/-- What LT_HDh_REF shows: the last reference, and whether it is valid (R136, R149). -/
def Dev.refWord (d : Dev) (h : Nat) : Nat :=
  d.fld (Reg.LT_HDh_REF h) 23 0 + 2 ^ 31 * b2n (d.ltBit h (Reg.LT_HDh_CFG h) 1 && decide (d.fld (Reg.HP_RIND h) 22 16 ≠ 0) &&
    d.bit (Reg.LT_PRp_VAL (d.rollerProbe h)) 16 && (d.lth h).ref.isSome)

/-- The anchor unit forms and shows the roller reference of head h (R136). -/
def Dev.showRef (d : Dev) (m : Mem) (t h : Nat) : Dev :=
  match (if d.ltBit h (Reg.LT_HDh_CFG h) 1 then d.probeValue t (d.rollerProbe h) else none) with
  | some v =>
    let img := d.ltWord h (Reg.LT_HDh_IMG h) + 0x1000
    let r := d.unitRead m t 9 img 4096
    let d := r.1
    let ref := (interp86 (fun i => sgn 32 (r.2.frameNat (img + 4 * i) 4)) 1024 6 (-8388608) 8388607 v).1 + sgn 24 (d.ltFld h (Reg.LT_HDh_RTRIM h) 23 0)
    (d.updLth h (fun x => { x with ref := some ref })).wrN (Reg.LT_HDh_REF h) (unsgn 24 ref)
  | none => d

/-- A probe takes a converter result x with its paired DTIME (R134, R135); `x` has passed the conditions of R134 but for being newer. -/
def Dev.probeResult (d : Dev) (m : Mem) (t p : Nat) (x : Int) (time : Nat) : Dev :=
  let b := d.rdN Reg.LT_PROBE_BASE + 512 * p
  let r := d.unitRead m t 9 b 512
  let d := r.1
  let v := ((interp86 (fun i => r.2.frameNat (b + 2 * i) 2) 256 16 0 65535 (x + 8388608)).1).toNat
  let q := d.probe p
  let jump := d.fld (Reg.LT_PRp_LIM p) 31 16
  let wild := match q.value with
    | some o => decide (jump < ((v : Int) - o).natAbs)
    | none => false
  if wild = true ∧ q.rejects < 2 then
    (d.bump Reg.LT_CNT_PROBE_REJ).setProbe p { q with rejects := q.rejects + 1 }
  else
    let d := if wild then d.bump Reg.LT_CNT_PROBE_REJ else d
    let d := d.setProbe p ⟨some v, time % 2 ^ 32, 0, false, 65536 * d.fld (Reg.LT_PRp_LIM p) 14 0⟩
    let d := (d.wrN (Reg.LT_PRp_VAL p) (v + 65536)).wrN (Reg.LT_PRp_TIME p) time
    ((List.range 8).filter (fun h => decide (d.ltFld h (Reg.LT_HDh_PROBE h) 7 4 = p) && d.ltBit h (Reg.LT_HDh_CFG h) 1)).foldl (fun d h => d.showRef m t h) d

/-- When a probe's value outlives max_age (R135). -/
def Dev.probeDue (d : Dev) (now : Now) (p : Nat) : Option Nat :=
  let x := d.probe p
  if x.value.isSome = true ∧ x.reported = false then
    some (now.dtime + (d.probeMaxAge p + 1 - x.age now.dtime))
  else none

/-- A probe turns invalid: fault 0x0009 once (R135), with the element of a head that uses it, or 0 where none does (R148). DESIGN CHOICE: of several
heads the lowest (log 202). -/
def Dev.probeExpire (d : Dev) (t p : Nat) : Dev :=
  let d := d.setProbe p { d.probe p with reported := true }
  let d := d.clrBits (Reg.LT_PRp_VAL p) 65536
  d.faultFlag t (uid 6 2 (match d.probeUsers p with | h :: _ => h + 1 | [] => 0)) 0x0009 p Reg.LT_FAULT 8

/-! ## Head balance (R144 to R146) -/

/-- The head at position w of the order; 8 and above end it (R149). -/
def Dev.balHead (d : Dev) (w : Nat) : Nat := d.balFld Reg.LT_BAL_ORDER (4 * w + 3) (4 * w)
/-- The heads in order. -/
def Dev.balOrder (d : Dev) : List Nat := ((List.range 8).map d.balHead).takeWhile (fun h => decide (h < 8))
def Dev.welt (d : Dev) (w : Nat) : WeltSums := SMap.get WeltSums.reset d.lt.welts w

/-- Division rounded half away from zero (R146). -/
def roundDiv (a : Int) (b : Nat) : Int :=
  if 0 ≤ a then (2 * a + b) / (2 * b) else -((2 * (-a) + b) / (2 * b))

/-- dm and k of a usable welt, `far` being the right head if `fr` (R145). -/
def weltFit (s : WeltSums) (fr gainEn : Bool) (span : Nat) : Int × Nat :=
  let near := if fr then s.l else s.r
  let far := if fr then s.r else s.l
  let ff := if fr then s.rr else s.ll
  let n := s.n
  let dm := (2 * ((far : Int) - near) + n) / (2 * n)
  let vf : Int := (n * ff : Nat) - (far * far : Nat)
  let cv : Int := (n * s.lr : Nat) - (near * far : Nat)
  let k : Nat := if gainEn = true ∧ ((n * n * span * span : Nat) : Int) ≤ vf ∧ 0 < vf then
      (clampI 0 65535 (Int.tdiv (cv * 16384 + Int.tdiv vf 2) vf)).toNat else 16384
  (dm, k)

/-- A welt can be used (R144). -/
def Dev.weltUsable (d : Dev) (w : Nat) : Bool :=
  decide (16 * d.balFld Reg.LT_BAL_CFG 15 8 ≤ (d.welt w).n) && decide (0 < (d.welt w).n) && !d.lt.spoiled.contains (d.balHead w) && !d.lt.spoiled.contains (d.balHead (w + 1))

/-- The welts between the reference (position r) and position p, from the reference outward, each with whether its far head is the right one. -/
def pathOf (r p : Nat) : List (Nat × Bool) :=
  if r < p then (List.range (p - r)).map (fun i => (r + i, true)) else (List.range (r - p)).map (fun i => (r - 1 - i, false))

/-- gain_b and offset_b of a head from corr and g (R146). -/
def Dev.publishBalance (d : Dev) (h : Nat) : Dev :=
  let x := d.lth h
  let slope := d.ltFld h (Reg.LT_HDh_KSLOPE h) 15 0
  let pivot := sgn 24 (d.ltFld h (Reg.LT_HDh_PIVOT h) 23 0)
  let off := roundDiv (pivot * (16384 - (x.g : Int))) 16384 + roundDiv (x.corr * slope) 256
  ((d.wrN (Reg.LT_HDh_BALG h) (x.g % 65536)).wrN (Reg.LT_HDh_BALO h) (unsgn 24 off)).wrN (Reg.LT_HDh_CORR h) (unsgn 16 x.corr)

/-- The new corr and g of the head at position p (R145), and whether each stands at its limit (R146). -/
def Dev.balanceHead (d : Dev) (t r p : Nat) : Dev :=
  let h := d.balHead p
  let path := pathOf r p
  if path.any (fun w => !d.weltUsable w.1) then d
  else
    let gainEn := d.balBit Reg.LT_BAL_CFG 4
    let span := d.balFld Reg.LT_BAL_SPAN 15 0
    let fits := path.map (fun w => weltFit (d.welt w.1) w.2 gainEn span)
    let e := -((fits.map Prod.fst).sum)
    let mfac : Nat := fits.foldl (fun (m : Nat) (f : Int × Nat) => (m * f.2 + 8192) / 16384) 16384
    let ostep : Int := d.balFld Reg.LT_BAL_STEP 15 0
    let gstep : Int := d.balFld Reg.LT_BAL_STEP 31 16
    let omax : Int := d.balFld Reg.LT_BAL_MAX 15 0
    let gmax : Int := d.balFld Reg.LT_BAL_MAX 31 16
    let x := d.lth h
    let corr := clampI (-omax) omax (x.corr + clampI (-ostep) ostep e)
    let g1 : Int := (x.g * mfac + 8192) / 16384
    let g2 := (x.g : Int) + clampI (-gstep) gstep (g1 - x.g)
    let g := clampI (16384 - gmax) (16384 + gmax) g2
    let atO := decide (corr = omax ∨ corr = -omax)
    let atG := decide (g = 16384 + gmax ∨ g = 16384 - gmax)
    let d := d.setLth h { x with corr := corr, g := g.toNat }
    let again := match x.limitAt with
      | some w => decide (64 ≤ d.lt.winNo - w)
      | none => true
    let d := if (atO || atG) = true ∧ again = true then
        (d.faultFlag t (uid 6 3 0) 0x000A (h + 16 * b2n atO + 32 * b2n atG) Reg.LT_FAULT 9).updLth h (fun x => { x with limitAt := some d.lt.winNo })
      else d
    d.publishBalance h

/-- A balance window begins: the heads that are provisional or in a shutter event spoil it from the start (R144). -/
def Dev.balanceWindow (d : Dev) : Dev :=
  d.updLt (fun l => { l with welts := [], winRows := 0, spoiled := (List.range 8).filter (fun h => d.shutRunning h || d.headProvisional h) })

/-- LT_BALANCE_WINDOW_END (R144 to R146): the window's rows are in. -/
def Dev.balanceWindowEnd (d : Dev) (t : Nat) : Dev :=
  if d.bit Reg.LT_CFG 0 = true ∧ d.balBit Reg.LT_BAL_CFG 0 = true ∧ d.balFld Reg.LT_BAL_CFG 31 16 ≤ d.lt.winRows then
    -- changed settings take effect at the next window (R147)
    let order := d.balOrder
    let ref := d.balFld Reg.LT_BAL_CFG 3 1
    let d := match order.findIdx? (fun h => decide (h = ref)) with
      | some r => ((List.range order.length).filter (fun p => decide (p ≠ r))).foldl (fun (d : Dev) p => d.balanceHead t r p) d
      | none => d
    let d := (d.updLth ref (fun x => { x with corr := 0, g := 16384 })).publishBalance ref
    ((d.updLt (fun l => { l with winNo := l.winNo + 1, bal := [] })).balanceWindow).raise t 68 0
  else d

/-- Balance starts again from its starting values (R145). -/
def Dev.balanceReset (d : Dev) : Dev :=
  (List.range 8).foldl (fun d h => (d.updLth h (fun x => { x with corr := 0, g := 16384 })).publishBalance h) d

/-! ## Commands -/

def execLtFullBuildCmd (h : Fin 8) (s : State) : Result :=
  s.act (fun _ d => if d.ltOn h then d.requestBuild h .full (d.lastSubstrate h) else d)
def execLtBalanceResetCmd (s : State) : Result := s.act (fun _ d => d.balanceReset)

def execLtProbeExpire (p : Fin 16) (s : State) : Result :=
  s.actDue (fun now d => d.probeDue now p) (fun now d => d.probeExpire now.dtime p)
def execLtBalanceWindowEnd (s : State) : Result := s.act (fun now d => d.balanceWindowEnd now.dtime)

end Sys2Proof.Machine
end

**TASK BRIEF:** After locating the line holding "zero (R146). -/" above, output exactly that line and every line after it through the line holding "let k : Nat". Include nothing else.

**REPLY:**
/-- Division rounded half away from zero (R146). -/
def roundDiv (a : Int) (b : Nat) : Int :=
  if 0 ≤ a then (2 * a + b) / (2 * b) else -((2 * (-a) + b) / (2 * b))

/-- dm and k of a usable welt, `far` being the right head if `fr` (R145). -/
def weltFit (s : WeltSums) (fr gainEn : Bool) (span : Nat) : Int × Nat :=
  let near := if fr then s.l else s.r
  let far := if fr then s.r else s.l
  let ff := if fr then s.rr else s.ll
  let n := s.n
  let dm := (2 * ((far : Int) - near) + n) / (2 * n)
  let vf : Int := (n * ff : Nat) - (far * far : Nat)
  let cv : Int := (n * s.lr : Nat) - (near * far : Nat)
  let k : Nat := if gainEn = true ∧ ((n * n * span * span : Nat) : Int) ≤ vf ∧ 0 < vf then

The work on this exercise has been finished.